§ **To do**
Please write out exactly the lines of the data below from the line holding "[LineId.lid, .locked, .bowl, .knob, .cutout, .spare].foldl" through the line holding "l.cutout with agreement", and leave out the rest.
======== Provided data
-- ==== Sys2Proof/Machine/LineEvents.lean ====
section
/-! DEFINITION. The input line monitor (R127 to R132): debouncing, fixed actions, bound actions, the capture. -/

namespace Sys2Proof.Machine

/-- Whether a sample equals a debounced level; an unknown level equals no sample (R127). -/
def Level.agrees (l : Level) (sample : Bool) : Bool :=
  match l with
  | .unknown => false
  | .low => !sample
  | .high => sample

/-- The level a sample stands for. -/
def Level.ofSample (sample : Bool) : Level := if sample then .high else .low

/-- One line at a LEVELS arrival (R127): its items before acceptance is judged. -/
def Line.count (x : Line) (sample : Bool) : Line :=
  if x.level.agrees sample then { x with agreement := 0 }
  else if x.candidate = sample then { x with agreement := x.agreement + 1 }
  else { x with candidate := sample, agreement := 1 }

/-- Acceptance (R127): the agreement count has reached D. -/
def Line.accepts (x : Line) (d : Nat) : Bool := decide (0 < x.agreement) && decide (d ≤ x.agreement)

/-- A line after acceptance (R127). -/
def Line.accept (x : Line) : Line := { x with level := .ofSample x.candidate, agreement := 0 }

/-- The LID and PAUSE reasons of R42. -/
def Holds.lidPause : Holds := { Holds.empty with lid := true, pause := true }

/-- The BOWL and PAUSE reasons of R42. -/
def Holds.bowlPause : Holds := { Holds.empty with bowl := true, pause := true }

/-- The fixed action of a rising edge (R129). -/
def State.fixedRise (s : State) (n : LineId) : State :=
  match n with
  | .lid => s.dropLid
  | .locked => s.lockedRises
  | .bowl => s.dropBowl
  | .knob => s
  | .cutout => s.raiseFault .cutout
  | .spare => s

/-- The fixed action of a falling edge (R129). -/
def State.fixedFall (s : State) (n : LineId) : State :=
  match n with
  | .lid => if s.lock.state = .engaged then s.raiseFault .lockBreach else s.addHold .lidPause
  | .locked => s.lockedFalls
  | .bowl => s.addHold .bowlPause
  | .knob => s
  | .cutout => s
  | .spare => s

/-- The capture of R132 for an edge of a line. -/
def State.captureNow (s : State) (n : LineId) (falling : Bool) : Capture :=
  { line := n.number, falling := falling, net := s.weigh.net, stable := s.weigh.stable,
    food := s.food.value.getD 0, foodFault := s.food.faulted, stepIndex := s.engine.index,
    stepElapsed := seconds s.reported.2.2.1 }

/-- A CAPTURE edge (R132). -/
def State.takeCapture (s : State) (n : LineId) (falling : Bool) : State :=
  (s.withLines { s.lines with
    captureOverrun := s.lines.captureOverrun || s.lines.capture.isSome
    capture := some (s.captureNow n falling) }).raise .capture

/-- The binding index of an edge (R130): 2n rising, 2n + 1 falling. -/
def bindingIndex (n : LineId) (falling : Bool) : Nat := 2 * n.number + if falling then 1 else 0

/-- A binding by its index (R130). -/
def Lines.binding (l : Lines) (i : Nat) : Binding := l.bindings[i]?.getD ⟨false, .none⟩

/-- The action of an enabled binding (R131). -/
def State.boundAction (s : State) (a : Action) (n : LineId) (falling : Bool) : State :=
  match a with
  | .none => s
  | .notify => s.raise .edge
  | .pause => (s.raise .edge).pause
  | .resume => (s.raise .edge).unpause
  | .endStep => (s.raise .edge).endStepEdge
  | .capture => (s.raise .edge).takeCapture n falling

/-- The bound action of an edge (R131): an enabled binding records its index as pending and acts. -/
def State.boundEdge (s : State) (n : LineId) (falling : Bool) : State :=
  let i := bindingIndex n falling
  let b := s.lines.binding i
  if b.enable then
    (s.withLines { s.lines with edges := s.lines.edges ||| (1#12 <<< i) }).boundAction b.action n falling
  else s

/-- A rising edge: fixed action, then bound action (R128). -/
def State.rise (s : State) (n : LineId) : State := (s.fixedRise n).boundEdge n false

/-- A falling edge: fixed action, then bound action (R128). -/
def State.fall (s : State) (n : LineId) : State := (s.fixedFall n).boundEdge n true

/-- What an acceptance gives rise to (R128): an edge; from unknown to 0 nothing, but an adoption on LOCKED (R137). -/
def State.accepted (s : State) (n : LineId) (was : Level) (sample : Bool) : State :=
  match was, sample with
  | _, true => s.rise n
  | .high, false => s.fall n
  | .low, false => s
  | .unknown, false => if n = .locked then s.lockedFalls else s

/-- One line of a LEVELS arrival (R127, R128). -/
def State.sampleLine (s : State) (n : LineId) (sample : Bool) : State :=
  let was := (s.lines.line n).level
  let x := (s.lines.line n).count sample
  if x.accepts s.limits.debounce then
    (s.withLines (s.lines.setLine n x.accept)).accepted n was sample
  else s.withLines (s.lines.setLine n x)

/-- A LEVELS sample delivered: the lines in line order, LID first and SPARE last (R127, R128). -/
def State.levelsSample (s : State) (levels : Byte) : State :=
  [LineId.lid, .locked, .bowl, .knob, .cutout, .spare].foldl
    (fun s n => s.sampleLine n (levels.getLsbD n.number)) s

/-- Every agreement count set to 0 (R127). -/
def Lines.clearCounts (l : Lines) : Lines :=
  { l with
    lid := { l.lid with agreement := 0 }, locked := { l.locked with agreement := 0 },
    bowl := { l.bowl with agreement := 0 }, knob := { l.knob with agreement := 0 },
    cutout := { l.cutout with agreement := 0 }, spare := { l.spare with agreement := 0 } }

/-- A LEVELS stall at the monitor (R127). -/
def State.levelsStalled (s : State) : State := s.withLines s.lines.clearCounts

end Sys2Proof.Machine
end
================
§ **Exercise solution**
  [LineId.lid, .locked, .bowl, .knob, .cutout, .spare].foldl
    (fun s n => s.sampleLine n (levels.getLsbD n.number)) s

/-- Every agreement count set to 0 (R127). -/
def Lines.clearCounts (l : Lines) : Lines :=
  { l with
    lid := { l.lid with agreement := 0 }, locked := { l.locked with agreement := 0 },
    bowl := { l.bowl with agreement := 0 }, knob := { l.knob with agreement := 0 },
    cutout := { l.cutout with agreement := 0 }, spare := { l.spare with agreement := 0 } }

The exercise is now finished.